O conceito empoderador segue nos discos seguintes Deus é mulher (2017) e Planeta fome (2019) – cuja turnê foi interrompida pela pandemia que vem afetando profundamente as áreas mais pobres do país, resultando em maior índice de mortes, desemprego, miséria e agravamento da fome, questões tão caras a Elza, que, no final do ano passado, lançou sua regravação de Comida, dos Titãs. 

É incrível que, em Planeta fome, ela tenha cantado frases que façam tanto sentido hoje, como “Eu preciso encontrar um país onde a saúde não esteja doente” (País do sonho); e regravado Comportamento geral, de Gonzaguinha, cuja letra ironiza a postura do cidadão isento. A letra inclui uma frase que parecia surreal há algum tempo atrás, mas que, em 2021, inacreditavelmente virou realidade: “Você merece… Se acabarem com o teu Carnaval”.

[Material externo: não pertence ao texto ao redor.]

-- ==== Sys2Proof/Machine/LocalMem.lean ====
section
/-! DEFINITION. A tile's local space (R127 to R133) and the local loads and stores LD, ST, VLD, VST (R164, R165). -/

namespace Sys2Proof.Machine

/-- The rows of the table of R127. -/
inductive LocalRow where
  | store
  | acc (n comp : Bool)
  | tables | scales | zeroPoints
  | ring | counters | status
deriving DecidableEq, Repr

/-- The row that holds all of `n >= 1` bytes at offset `o`; `none` where the access touches a reserved offset or spans
two rows (R130). -/
def localRow (o n : Nat) : Option LocalRow :=
  let within := fun (lo hi : Nat) => decide (lo ≤ o) && decide (o + n ≤ hi)
  if within 0 0x18000 then some .store
  else if within 0x18000 0x18800 then some (.acc false false)
  else if within 0x18800 0x19000 then some (.acc false true)
  else if within 0x19000 0x19800 then some (.acc true false)
  else if within 0x19800 0x1A000 then some (.acc true true)
  else if within 0x1A000 0x1A200 then some .tables
  else if within 0x1A200 0x1AA00 then some .scales
  else if within 0x1AA00 0x1AC00 then some .zeroPoints
  else if within 0x1B000 0x1B200 then some .ring
  else if within 0x1C000 0x1E000 then some .counters
  else if within 0x1E000 0x1E008 then some .status
  else none

/-- Value base of an accumulator (R124, R127). -/
def accBase (n comp : Bool) : Nat := 0x18000 + (if n then 0x1000 else 0) + (if comp then 0x800 else 0)

/-- Key of cell `i` of an accumulator among the poison marks. -/
def accKey (n : Bool) (i : Nat) : Nat := (if n then 512 else 0) + i

/-- A drain holds its accumulator until step 1 has read its last row: ROWS cycles after its start, or until every row is
written (R126). -/
def DrainOp.holds (o : DrainOp) (cal : Nat) : Bool :=
  let rows := bitsAt o.w0.toNat 30 5
  decide (cal < o.start + rows) && decide (o.row < rows)

/-- An accumulator is the target of an MMA or of a drain issued earlier that has not released it (R120). -/
def Tile.accBusy (x : Tile) (cal : Nat) (n : Bool) : Bool :=
  (match x.mmaRun with | some o => o.f.acc = n | none => false)
  || (match x.mmaQueue with | some o => o.f.acc = n | none => false)
  || (match x.drainRun with | some o => o.acc = n && o.holds cal | none => false)
  || (match x.drainQueue with | some o => o.acc = n | none => false)

/-- For a NoC request: the accumulator is the target of a running MMA or held by a drain (R131). -/
def Tile.accHeld (x : Tile) (cal : Nat) (n : Bool) : Bool :=
  (match x.mmaRun with | some o => o.f.acc = n | none => false)
  || (match x.drainRun with | some o => o.acc = n && o.holds cal | none => false)

/-- Poison bits, one per byte, of `n` bytes at offset `o` of an accumulator row that starts at `base` (R132). -/
def Tile.accPoisonMask (x : Tile) (acc : Bool) (base o n : Nat) : Nat :=
  ofBits ((List.range n).map (fun i => Sparse.get false x.accPoison (accKey acc ((o + i - base) / 4))))

/-- The poison marks of the cells that a store of `n` bytes with poison bits `p` touches (R132). -/
def Tile.storeAccPoison (x : Tile) (acc : Bool) (base o n p : Nat) : Tile :=
  let cells := (List.range ((o + n - 1) / 4 - o / 4 + 1)).map (· + o / 4)
  cells.foldl (fun x w =>
    let k := accKey acc (w - base / 4)
    let whole := decide (o ≤ 4 * w ∧ 4 * w + 4 ≤ o + n)
    let bad := (List.range n).any (fun i => p.testBit i && decide ((o + i) / 4 = w))
    let now := bad || (!whole && Sparse.get false x.accPoison k)
    { x with accPoison := Sparse.set false x.accPoison k now }) x

/-- Idle cycles: those since the last reset that were neither busy nor stalled (R486, R488). -/
def Tile.idle (x : Tile) (s : State) : Nat :=
  ((s.calends + 2 ^ 64 - s.countersFrom) % 2 ^ 64 + 2 ^ 49 - Sparse.get 0 x.counters wBusy
    - Sparse.get 0 x.counters wStalled) % 2 ^ 48

/-- Word `w` of the counter block (R490). -/
def State.counterWord (s : State) (t : TileId) (w : Nat) : Nat :=
  let x := s.tile t
  if w = 0 then s.calends
  else if !(s.enabled t.val) then 0
  else if w = 3 then x.idle s
  else if w ≤ wConvOverflows then Sparse.get 0 x.counters w
  else if w = 16 then x.ring.written
  else if w = 17 then x.ring.dropped
  else if 32 ≤ w ∧ w < 62 then Sparse.get 0 (s.initiator t.val).stats (w - 32)
  else if 64 ≤ w ∧ w < 80 then x.block.words.getD (w - 64) 0
  else 0

/-- `n` bytes of a space of 8-byte words given by a function, at byte offset `o`. -/
def wordsNat (f : Nat → Nat) (o n : Nat) : Nat :=
  let first := o / 8
  let last := (o + n - 1) / 8
  let v := ofLanes 64 ((List.range (last - first + 1)).map (fun i => f (first + i)))
  bitsAt v (8 * (o % 8)) (8 * n)

/-- A read of `n >= 1` bytes of a tile's event ring at offset `o` of the ring (R302, R303): words with a single-bit error are
corrected, a new uncorrectable word is counted, logged and marked, and a bad word is returned as stored, poisoned. -/
def State.readRing (s : State) (t : TileId) (o n : Nat) : Loaded × State :=
  let r := (s.tile t).ring
  let met := r.cond.filter (fun e => decide (o < 8 * e.1 + 8 ∧ 8 * e.1 < o + n))
  let poison := met.foldl (fun m e => if e.2.bad then m ||| wordMask o n e.1 else m) 0
  let after := fun (c : WordCond) => if c.bad then WordCond.marked else .clean
  let s := if met = [] then s else
    s.setTile t { s.tile t with ring := { r with cond := met.foldl (fun m e => Sparse.set .clean m e.1 (after e.2)) r.cond } }
  let s := met.foldl (fun s e =>
    match e.2 with
    | .single => s.countCorrected (tileAddr t.val (0x1B000 + 8 * e.1))
    | .uncorrectable => s.countUncorrected (tileAddr t.val (0x1B000 + 8 * e.1)) 0
    | _ => s) s
  (⟨wordsNat (fun w => (Sparse.get 0 r.slots w).toNat) o n, poison⟩, s)

/-- A read of `n >= 1` bytes of a row of the local space at offset `o`. -/
def State.readLocal (s : State) (t : TileId) (row : LocalRow) (o n : Nat) : Loaded × State :=
  let x := s.tile t
  match row with
  | .ring => s.readRing t (o - 0x1B000) n
  | .counters => (⟨wordsNat (s.counterWord t) (o - 0x1C000) n, 0⟩, s)
  | .status => (⟨bitsAt x.statusReg (8 * (o - 0x1E000)) (8 * n), 0⟩, s)
  | .acc a comp =>
    let (r, s) := s.load (tileAddr t.val o) n
    (⟨r.val, r.poison ||| x.accPoisonMask a (accBase a comp) o n⟩, s)
  | _ => s.load (tileAddr t.val o) n

/-- The marked words of an accumulator that hold cells of a store of `n` bytes at offset `o`, or their other halves, pass their
poison to the marks of their cells: poison of an accumulator is the cells' (R132). -/
def State.settleAcc (s : State) (t : TileId) (a comp : Bool) (o n : Nat) : State :=
  let w0 := (o - accBase a comp) / 8
  ((List.range ((o + n - 1 - accBase a comp) / 8 - w0 + 1)).map (· + w0)).foldl (fun s w =>
    [accBase a false, accBase a true].foldl (fun s base =>
      let k := (tileAddr t.val (base + 8 * w)) / 8
      if Sparse.get .clean s.mem.cond k = .marked then
        let x := s.tile t
        ({ s with mem := { s.mem with cond := Sparse.set .clean s.mem.cond k .clean } } : State).setTile t
          { x with accPoison := Sparse.set false (Sparse.set false x.accPoison (accKey a (2 * w)) true) (accKey a (2 * w + 1)) true }
      else s) s) s

/-- A write of `n >= 1` bytes with poison bits `p` into a row that is memory. -/
def State.writeLocal (s : State) (t : TileId) (row : LocalRow) (o n v p : Nat) : State :=
  match row with
  | .acc a comp =>
    let s := (s.store (tileAddr t.val o) n v 0).settleAcc t a comp o n
    s.setTile t ((s.tile t).storeAccPoison a (accBase a comp) o n p)
  | _ => s.store (tileAddr t.val o) n v p

/-- The accumulator wait of an access, for a row (R120). -/
def Tile.rowBusy (x : Tile) (cal : Nat) (row : LocalRow) : Bool :=
  match row with
  | .acc a _ => x.accBusy cal a
  | _ => false

/-- Encoding of LD, ST, VLD and VST (R154, R155, R164). -/
def legalLoad (f : FmtM) (st : Bool) : Bool := f.r1 = 0 && f.msk = 0 && !f.r2 && (!st || !f.sx)
def legalVector (f : FmtM) : Bool := f.r1 = 0 && mskLegal f.msk && f.size = 0 && !f.sx && !f.r2

/-- The address of a local access: Ga + OFF in 64 bits (R164). -/
def localAddr (x : Tile) (f : FmtM) : Nat := ((x.greg f.a).val + f.off.signExtend 64).toNat

/-- LD (R164, R165). -/
def execLd (t : TileId) (f : FmtM) (s : State) : Host.Outcome State Fault Refusal :=
  .next (issue t s (legalLoad f false) false [] (fun x =>
    guardPoison [(x.greg f.a).poison] (
      let o := localAddr x f
      let n := 2 ^ f.size.toNat
      match localRow o n with
      | none => .fault .outOfRange
      | some row =>
        if o % n ≠ 0 then .fault .outOfRange
        else if x.rowBusy s.calends row then .hold 4
        else
          let (r, s) := s.readLocal t row o n
          let v : BitVec 64 :=
            if f.sx then BitVec.ofInt 64 (signedOf (8 * n) r.val) else BitVec.ofNat 64 r.val
          .done (s.setTile t ((s.tile t).setG f.d ⟨v, r.poison ≠ 0⟩)))))

/-- The outcome of a store to a row (R129, R133, R164); a poisoned store makes the command complete ECC_UNCORRECTED. -/
def storeRow (t : TileId) (s : State) (x : Tile) (row : LocalRow) (o n v p : Nat) : Issue :=
  match row with
  | .ring | .counters => .fault .accessLevel
  | .status =>
    match x.writeStatusReg (o - 0x1E000) n v with
    | some x' => .done (s.setTile t { x' with eccSeen := x'.eccSeen || decide (p ≠ 0) })
    | none => .fault .illegalEncoding
  | row =>
    if row = .store ∧ o < x.progLen then .fault .outOfRange
    else if x.rowBusy s.calends row then .hold 4
    else
      let s := s.writeLocal t row o n v p
      .done (s.setTile t { s.tile t with eccSeen := (s.tile t).eccSeen || decide (p ≠ 0) })

/-- ST (R164, R165). -/
def execSt (t : TileId) (f : FmtM) (s : State) : Host.Outcome State Fault Refusal :=
  .next (issue t s (legalLoad f true) false [] (fun x =>
    guardPoison [(x.greg f.a).poison] (
      let o := localAddr x f
      let n := 2 ^ f.size.toNat
      match localRow o n with
      | none => .fault .outOfRange
      | some row =>
        if o % n ≠ 0 then .fault .outOfRange
        else
          let g := x.greg f.d
          storeRow t s x row o n (g.val.toNat % 2 ^ (8 * n)) (if g.poison then 2 ^ n - 1 else 0))))

/-- VLD (R164, R165, R599). -/
def execVld (t : TileId) (f : FmtM) (s : State) : Host.Outcome State Fault Refusal :=
  .next (issue t s (legalVector f) false [f.d] (fun x =>
    guardPoison [(x.greg f.a).poison] (
      let o := localAddr x f
      match localRow o 128 with
      | none => .fault .outOfRange
      | some row =>
        if o % 4 ≠ 0 then .fault .outOfRange
        else if x.rowBusy s.calends row then .hold 4
        else
          let (r, s) := s.readLocal t row o 128
          .done (s.setTile t ((s.tile t).setV f.d ((x.vreg f.d).update (x.active f.msk)
            (fun l => laneNat r.val 32 l) (fun l => laneNat r.poison 4 l ≠ 0)))))))

/-- The runs of neighbouring lanes among those a mask selects: first lane and count. -/
def laneRuns (m : BitVec 32) : List (Nat × Nat) :=
  (List.range 32).foldr (fun l acc =>
    if m.getLsbD l then
      match acc with
      | (a, k) :: r => if a = l + 1 then (l, k + 1) :: r else (l, 1) :: acc
      | [] => [(l, 1)]
    else acc) []

/-- VST (R164, R165, R599): active lanes, and lanes whose mask bit is poisoned, which keep their bytes and are marked. The checks of
R164 are made on the whole 128 bytes, also where inactive lanes alone reach [0, PROG_LEN), the ring or the counters (log
entry 81). -/
def execVst (t : TileId) (f : FmtM) (s : State) : Host.Outcome State Fault Refusal :=
  .next (issue t s (legalVector f) false [f.d] (fun x =>
    guardPoison [(x.greg f.a).poison] (
      let o := localAddr x f
      match localRow o 128 with
      | none => .fault .outOfRange
      | some row =>
        if o % 4 ≠ 0 then .fault .outOfRange
        else
          match row with
          | .ring | .counters => .fault .accessLevel
          | row =>
            if row = .store ∧ o < x.progLen then .fault .outOfRange
            else if x.rowBusy s.calends row then .hold 4
            else
              let v := x.vreg f.d
              let act := x.active f.msk
              let old := memNat s.mem.cells (tileAddr t.val o) 128
              let lanes := act.1 ||| act.2
              let val := ofLanes 32 ((List.range 32).map
                (fun l => if act.1.getLsbD l then v.lane l else laneNat old 32 l))
              let poi := ofLanes 4 ((List.range 32).map
                (fun l => if (act.1.getLsbD l && v.lanePoison l) || act.2.getLsbD l then 15 else 0))
              let s := (laneRuns lanes).foldl (fun s r =>
                s.writeLocal t row (o + 4 * r.1) (4 * r.2) (bitsAt val (32 * r.1) (32 * r.2))
                  (bitsAt poi (4 * r.1) (4 * r.2))) s
              let wrotePoison := lanes.toNat &&& ((v.poison &&& act.1) ||| act.2).toNat ≠ 0
              .done (s.setTile t { s.tile t with eccSeen := (s.tile t).eccSeen || wrotePoison }))))

end Sys2Proof.Machine
end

Se, no último fevereiro, com um ano de pandemia, Elza Soares era vacinada, em fevereiro do ano passado, ela estava na Marquês de Sapucaí, no desfile de sua escola de samba Mocidade Independente de Padre Miguel, sendo homenageada com o enredo Elza Deusa Soares. No último carro alegórico da verde e branco, a cantora, com um vestido branco cintilante, era ladeada por um dos fiéis escudeiros de sua vida e carreira atual, Pedro Loureiro, cuja aparição da mãe já falecida para Elza foi entendida, por esta, como um sinal para contratá-lo. 

Na apoteose do samba, o gênero nascido nas favelas e que a projetou ao planeta, parecia mesmo uma rainha – para usar o substantivo que até deveria virar adjetivo, por ser tão mencionado por seus milhares de seguidores nas redes sociais. Acenava, emocionada, para as arquibancadas e camarotes. Desde a comissão de frente, que trazia meninas negras representando a cantora com latas d’água na cabeça, e pelas 25 alas, a trajetória da artista desfilava como um triunfo da fome de viver. Como observou seu amigo Chico: “Nunca houve nem haverá no mundo uma mulher como Elza Soares”. 

DÉBORA NASCIMENTO, jornalista, repórter especial da Continente e colunista da Continente Online.